Artificial Inelegance (AI) seems to be in the news with promises of a tremendous amount of benefits for the average person. Specifically, “Generative AI” will be the foundation of all these benefits. Before we start believing all the super benefits from Generative AI programs like ChatGPT, it is instrumental to understand the background behind these newer programs.
In the early 1980s, personal computers started becoming a tool that was adopted by large businesses. The development of spreadsheet programs, like SuperCalc, provided the ability to analyze large amounts of data that would have required many weeks of effort from many people. It was simple to create a database so that one that could store, modify, and analyze data in vast amounts that were not possible previously.
The next step was the ability to create a program with self-learning, an expert system. The earliest ones were simple. One could develop a system that evaluated results and then make predictions on what the possible cause was or provide guidance for a future outcome. One of the first ones, the author developed was an analysis of quality failures from a manufacturing facility. There was a history of failures in the final testing and related causes that had been previously identified. Once the system was in place, future identified failures would be identified along with the cause and that data entered into the database. Over time, the ability to predict the cause of failures would become more accurate due to the additional data being entered. This type of expert system has a built-in trap!
What is the trap? When the data is being collected from one location it will be applicable to that specific location and may not even apply to a different location. As an example, consider a set of identical twins. If one goes to a high school that focuses on science and technology, and the other goes to a high school that focuses on artistic talents, like acting or music, the twins will have different capabilities when they graduate. The area that the learning occurs in impacts the end result. The trap is assuming that the expert system can apply across everything, which it is specifically focused.
In the latter part of the 1990s, Text Mining was developed to analyze and correlate relations among documents based on occurrence of text phrases. Based on the phrases, it was possible to develop the frequency of occurrences between other items in the documents. Based on the identified frequencies, it is possible to predict correlations among items identified in the original text analysis. This provided the program builders with a means of pulling specific content from existing documents.

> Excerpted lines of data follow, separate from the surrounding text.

-- ==== Sys2Proof/Machine/BusEvents.lean ====
section
/-! DEFINITION. Meanings: offering, the ends of attempts and the recovery of the bus (sections 8.7 and 8.8), and the
steps of an image store (section 10.6). -/

namespace Sys2Proof.Machine

/-- FRAME_OFFER (R167): with no attempt in progress, the filled slot with the lowest identifier is offered. -/
def execFrameOffer (s : State) : Out :=
  .next (if receives s ∧ (tryingSlot s.bus).isNone then
      match lowestSlot s.bus with
      | some (i, x) => putSlot i (some { x with trying := true }) s
      | none => s
    else s)

/-- The end of the attempt in progress, if there is one; the freed slot is then open to a waiting destination (R165). -/
def endAttempt (effect : Nat → Slot → State → State) (s : State) : State :=
  match tryingSlot s.bus with
  | some (i, x) => if receives s then fillSlots (effect i x s) else s
  | none => s

/-- ARBITRATION_LOST (R167). -/
def execArbitrationLost (s : State) : Out := .next (endAttempt arbitrationLoses s)

/-- ATTEMPT_SUCCESS (R168). -/
def execAttemptSuccess (s : State) : Out := .next (endAttempt attemptSucceeds s)

/-- ATTEMPT_FAILED (R169). -/
def execAttemptFailed (s : State) : Out := .next (endAttempt attemptFails s)

/-- BUS_OFF_RECOVERY (R171): the fourth T4 tap in OFF. -/
def execBusOffRecovery (s : State) : Out :=
  .next (if loading s = false ∧ s.bus.state = .off ∧ s.bus.offTaps = 3 then fillSlots (recoverBus s) else s)

/-- STORE_PAGE_DONE (R188). -/
def execStorePageDone (s : State) : Out :=
  .next (match s.cfg.activity with
    | .storing n id b =>
      if n < 257 then
        { s with cfg := { s.cfg with
            activity := .storing (n + 1) id b, memory := memoryWritten s.cfg.memory (n + 1) id b } }
      else s
    | .idle => s)

/-- STORE_READBACK_DONE (R188, R189). -/
def execStoreReadbackDone (agrees : Bool) (s : State) : Out :=
  .next (match s.cfg.activity with
    | .storing n id b =>
      if n = 257 then
        if agrees then endStore .ok n id s.cfg.memory s
        else endStore .failed n id (memoryFailed s.cfg.memory n id b) s
      else s
    | .idle => s)

/-- STORE_PAGE_TIMEOUT (R189). -/
def execStorePageTimeout (s : State) : Out :=
  .next (match s.cfg.activity with
    | .storing n id b => if n < 257 then endStore .failed n id (memoryFailed s.cfg.memory n id b) s else s
    | .idle => s)

end Sys2Proof.Machine
end

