-- ==== Sys2Proof/Machine/JobEvents.lean ====
section
/-! DEFINITION. Meanings: the events of the occupancy unit, lighting, the fan drive, the loop unit and guidance
(assumptions 1 and 2), and the start of a PWM period. -/

namespace Sys2Proof.Machine

/-! ## Occupancy unit -/

/-- R10: is the settle of a bay about to end? -/
def settleDue (s : State) (b : Nat) : Bool :=
  running s && (match (bayOf s b).pending with
    | some (_, n) => n == 1
    | none => false)

/-- SETTLE_EXPIRY (R10). -/
def execSettleExpiry (bay : Nat) (s : State) : Out :=
  within bay 512 (if settleDue s bay then fillSlots (settleTap bay s) else s)

/-- SILENCE_SCAN (R11): the scan counter comes round to 0. -/
def execSilenceScan (s : State) : Out :=
  .next (if running s ∧ s.occ.scan = 15 then fillSlots (scanTap s) else s)

/-- R17: is the reservation of a bay about to run out? -/
def reservationDue (s : State) (b : Nat) : Bool := running s && (bayOf s b).admin == .reserved 1

/-- RESERVATION_EXPIRY (R17). -/
def execReservationExpiry (bay : Nat) (s : State) : Out :=
  within bay 512 (if reservationDue s bay then fillSlots (reservationTap bay s) else s)

/-! ## Lighting -/

/-- STAY_LIT_END (R92). -/
def execStayLitEnd (group : Nat) (s : State) : Out :=
  within group 48 (if running s ∧ (s.cfg.inForce.groups.nth group).present ∧ (s.light.groups.nth group).stay = 1
    then fillSlots (stayTap group s) else s)

/-- R98: is the countdown of a path about to reach 0? -/
def pathDue (s : State) (p : Nat) : Bool :=
  running s && (match s.light.paths.nth p with
    | .running _ countdown => countdown == 1
    | .idle => false)

/-- PATH_STEP (R98). -/
def execPathStep (path : Nat) (s : State) : Out :=
  within path 4 (if pathDue s path then fillSlots (pathTap path s) else s)

/-- LIGHT_RESEND (R99, R103): the resend counter comes round to 0. -/
def execLightResend (s : State) : Out :=
  .next (if loading s = false ∧ s.light.resend = 63 then fillSlots (lightResendTap s) else s)

/-! ## Fan drive -/

/-- R70, R73: the channel that a T4 tap finding its ready input inactive would leave. -/
def unreadyStep (s : State) (n : Nat) : Channel :=
  stepChannel (params s) { s.fan.channels.nth n with rdy := false, aim := channelAim s n }

/-- R70, R73: is the ready count of a driven channel in one of the states `from_` about to end in FAULT? -/
def faultDue (s : State) (n : Nat) (from_ : List FanState) : Bool :=
  fanDriven s n && from_.contains (s.fan.channels.nth n).state && (unreadyStep s n).state == .fault

/-- READY_TIMEOUT (R70, R74). -/
def execReadyTimeout (fan : Nat) (s : State) : Out :=
  within fan 12 (if faultDue s fan [.starting] then fillSlots (fanTap fan false s) else s)

/-- READY_LOSS (R73, R74). -/
def execReadyLoss (fan : Nat) (s : State) : Out :=
  within fan 12 (if faultDue s fan [.running, .stopping] then fillSlots (fanTap fan false s) else s)

/-- COAST_END (R75). -/
def execCoastEnd (fan : Nat) (s : State) : Out :=
  within fan 12 (if loading s = false ∧ (s.fan.channels.nth fan).coast = 1
    then setChannel fan (coastTap (s.fan.channels.nth fan)) s else s)

/-- PWM_PERIOD_START (R78): the outputs of every channel take the reference last formed. -/
def execPwmPeriodStart (s : State) : Out :=
  .next { s with fan := { s.fan with channels := s.fan.channels.each takeReference } }

/-! ## Loop unit -/

/-- LOOP_OCCUPIED (R107): a supervised CLEAR loop is found active at its fourth T32 tap. -/
def execLoopOccupied (loop : Nat) (s : State) : Out :=
  let x := s.loops.inputs.nth loop
  within loop 8 (if loading s = false ∧ x.supervised ∧ x.state = .clear ∧ x.filter = 3
    then fillSlots (loopTapActive loop s) else s)

/-- LOOP_RELEASE (R108). -/
def execLoopRelease (loop : Nat) (s : State) : Out :=
  within loop 8 (if loading s then s else fillSlots (releaseLoop loop s))

/-- LOOP_STUCK (R109). -/
def execLoopStuck (loop : Nat) (s : State) : Out :=
  let x := s.loops.inputs.nth loop
  within loop 8 (if loading s = false ∧ x.state = .occupied ∧ x.occupied = 119
    then fillSlots (occupiedTap loop s) else s)

/-- SEQUENCE_TIMEOUT (R113). -/
def execSequenceTimeout (pair : Nat) (s : State) : Out :=
  let x := s.loops.pairs.nth pair
  within pair 4 (if loading s = false ∧ x.sequence ≠ .idle ∧ x.time = 29 then timeoutSequence pair s else s)

/-! ## Guidance -/

/-- ROTATION_ADVANCE (R130): the rotation counter comes round to 0. -/
def execRotationAdvance (s : State) : Out :=
  .next (if running s ∧ s.guide.rotation = 15 then fillSlots (rotationTap s) else s)

/-- GUIDANCE_RESEND (R123, R136): the resend counter comes round to 0. -/
def execGuidanceResend (s : State) : Out :=
  .next (if loading s = false ∧ s.guide.resend = 63 then fillSlots (guideResendTap s) else s)

/-- LEVEL_STALE (R135). -/
def execLevelStale (level : Nat) (s : State) : Out :=
  within level 8 (if running s ∧ (s.guide.levels.nth level).any (fun e => e.age = 119)
    then fillSlots (levelTap level s) else s)

end Sys2Proof.Machine
end

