-- ==== Sys2Proof/Machine/Frames.lean ====
section
/-! DEFINITION. The frames of section 11.8 as bytes: what the part puts on the CAN segment and on the service link, and
the command that a received field frame stands for. -/

namespace Sys2Proof.Machine

/-! ## Field frames (R156, R157, section 11.8) -/

/-- A CAN frame: its 29-bit identifier and its data bytes. -/
structure FieldFrame where
  ident : BitVec 29
  data : List Byte
deriving DecidableEq, Repr

/-- The priority class of a frame. -/
def FieldFrame.class_ (f : FieldFrame) : Nat := f.ident.toNat / 2 ^ 26

/-- The kind code of a frame. -/
def FieldFrame.kind (f : FieldFrame) : Nat := f.ident.toNat / 2 ^ 20 % 2 ^ 6

/-- The field address of a frame. -/
def FieldFrame.addr (f : FieldFrame) : Addr := f.ident.toNat % 2 ^ 20

/-- The identifier of a class, a kind code and an address. -/
def identifier (class_ kind : Nat) (a : Addr) : BitVec 29 := BitVec.ofNat 29 (class_ * 2 ^ 26 + kind * 2 ^ 20 + a)

/-- SIGN_FACE: symbol, number or 0xFFFF, arrow code or 0xFF. -/
def symbolData (v : FaceValue) : List Byte :=
  match v with
  | .blank => u8 0 ++ u16 0xFFFF ++ u8 0xFF
  | .number n => u8 1 ++ u16 n ++ u8 0xFF
  | .full => u8 2 ++ u16 0xFFFF ++ u8 0xFF
  | .closed => u8 3 ++ u16 0xFFFF ++ u8 0xFF
  | .arrow n c => u8 4 ++ u16 n ++ u8 c.toNat

/-- SIGN_FACE: the face index, or 0xFF for ALL; the other keys carry none. -/
def faceByte (k : DestKey) : List Byte :=
  match k with
  | .face _ f => u8 f
  | .faceAll => u8 0xFF
  | .call _ | .group _ | .groupAll | .lamp _ | .lampAll => []

/-- The data bytes of a sent frame. -/
def sentData (k : DestKey) (d : FrameData) : List Byte :=
  faceByte k ++ (match d with
    | .face v => symbolData v
    | .call => []
    | .level x => u16 x.output ++ u8 x.fade
    | .lamp c => u8 c.ctorIdx)

/-- The frame that a filled slot puts on the bus. -/
def slotFrame (x : Slot) : FieldFrame := ⟨BitVec.ofNat 29 (keyIdentifier x.key), sentData x.key x.data⟩

/-- The frame on the bus, while an attempt is in progress. -/
def frameOnBus (s : State) : Option FieldFrame := (tryingSlot s.bus).map (fun x => slotFrame x.2)

/-! ## Received field frames -/

/-- The codes of a received frame's data, in the order of R156. -/
def detCodes : List Det := [.present, .vacant]
def healthCodes : List Health := [.ok, .fault]
def pedCodes : List Ped := [.detected, .clear]
def typeCodes : List DeviceType := [.detector, .gasSensor, .luminaire, .presence, .sign, .other]

/-- The value of a code in a list of codes. -/
def coded {α : Type} (l : List α) (b : Byte) : Option α := l[b.toNat]?

/-- GAS_VALUE: the value is taken with status OK only. -/
def gasReport (status hi lo : Byte) : Option GasReport :=
  if status = 0 then some (.ok (hi ++ lo).toNat)
  else if status = 1 then some .warmup
  else if status = 2 then some .fault
  else none

/-- The command of a frame of received kind `kind` from a device, or none for a malformed one (R157). -/
def frameCommand (kind : Nat) (a : Addr) (data : List Byte) : Option Instr :=
  match kind, data with
  | 0x01, [d, h] => do return .bayState a (← coded detCodes d) (← coded healthCodes h)
  | 0x02, [st, hi, lo] => do return .gasValue a (← gasReport st hi lo)
  | 0x03, [d] => do return .pedPresence a (← coded pedCodes d)
  | 0x04, [h] => do return .lumState a (← coded healthCodes h)
  | 0x05, [h] => do return .signState a (← coded healthCodes h)
  | 0x06, [t] => do return .announce a (← coded typeCodes t)
  | _, _ => none

/-- R157: the command that a received frame stands for. -/
def receivedFrame (f : FieldFrame) : Instr :=
  if 0x10 ≤ f.kind ∧ f.kind ≤ 0x13 then .fieldFrameDiscarded .sentKind
  else if f.kind = 0 ∨ 0x06 < f.kind then .fieldFrameDiscarded .unknownKind
  else if isDevice f.addr = false then .fieldFrameDiscarded .notDevice
  else (frameCommand f.kind f.addr f.data).getD (.fieldFrameDiscarded .malformed)

/-- The data of a GAS_VALUE; the value bytes of a status other than OK are not taken, and stand as 0. -/
def gasData (g : GasReport) : List Byte :=
  match g with
  | .ok v => u8 0 ++ u16 v
  | .warmup => u8 1 ++ u16 0
  | .fault => u8 2 ++ u16 0

def detCode : Det → Nat
  | .present => 0
  | .vacant => 1

/-- The frame by which a device of class `c` sends a received kind. -/
def deviceFrame (c : Nat) (i : Instr) : Option FieldFrame :=
  match i with
  | .bayState a d h => some ⟨identifier c 0x01 a, u8 (detCode d) ++ u8 h.ctorIdx⟩
  | .gasValue a g => some ⟨identifier c 0x02 a, gasData g⟩
  | .pedPresence a p => some ⟨identifier c 0x03 a, u8 p.ctorIdx⟩
  | .lumState a h => some ⟨identifier c 0x04 a, u8 h.ctorIdx⟩
  | .signState a h => some ⟨identifier c 0x05 a, u8 h.ctorIdx⟩
  | .announce a t => some ⟨identifier c 0x06 a, u8 t.ctorIdx⟩
  | _ => none

/-! ## Service-link frames (R193, R195, section 11.8) -/

/-- The bytes of a frame: SYNC, ADDR, LEN, KIND, body and CRC. -/
def linkFrame (addr kind : Nat) (body : List Byte) : List Byte :=
  let inner := u8 addr ++ u8 (1 + body.length) ++ u8 kind ++ body
  u8 0xA5 ++ inner ++ bytes16 (crc16 inner)

/-- The bytes of a reply of the part (R195). -/
def replyFrame (s : State) (r : Reply) : List Byte := linkFrame (nodeAddress s) r.kind r.body

/-- The bytes on the line while DE is raised. -/
def bytesOnLine (s : State) : List Byte :=
  match s.link.sending with
  | some r => replyFrame s r
  | none => []

end Sys2Proof.Machine
end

While most people don’t realize it, ChatBots have been around for more than ten years. What is a ChatBot? It is a computer program that can simulate a conversation with a person. These started as simple question and answer communications with the ability to either speak your answer of enter something from a keyboard. As additional decision making was added (i.e., artificial intelligence) to assist the person through a selection of choices. “The latest evolution of AI chatbots, often referred to as “intelligent virtual assistants” or “virtual agents,” can not only understand free-flowing conversation through use of sophisticated language models, but even automate relevant tasks.” [Ref. 1]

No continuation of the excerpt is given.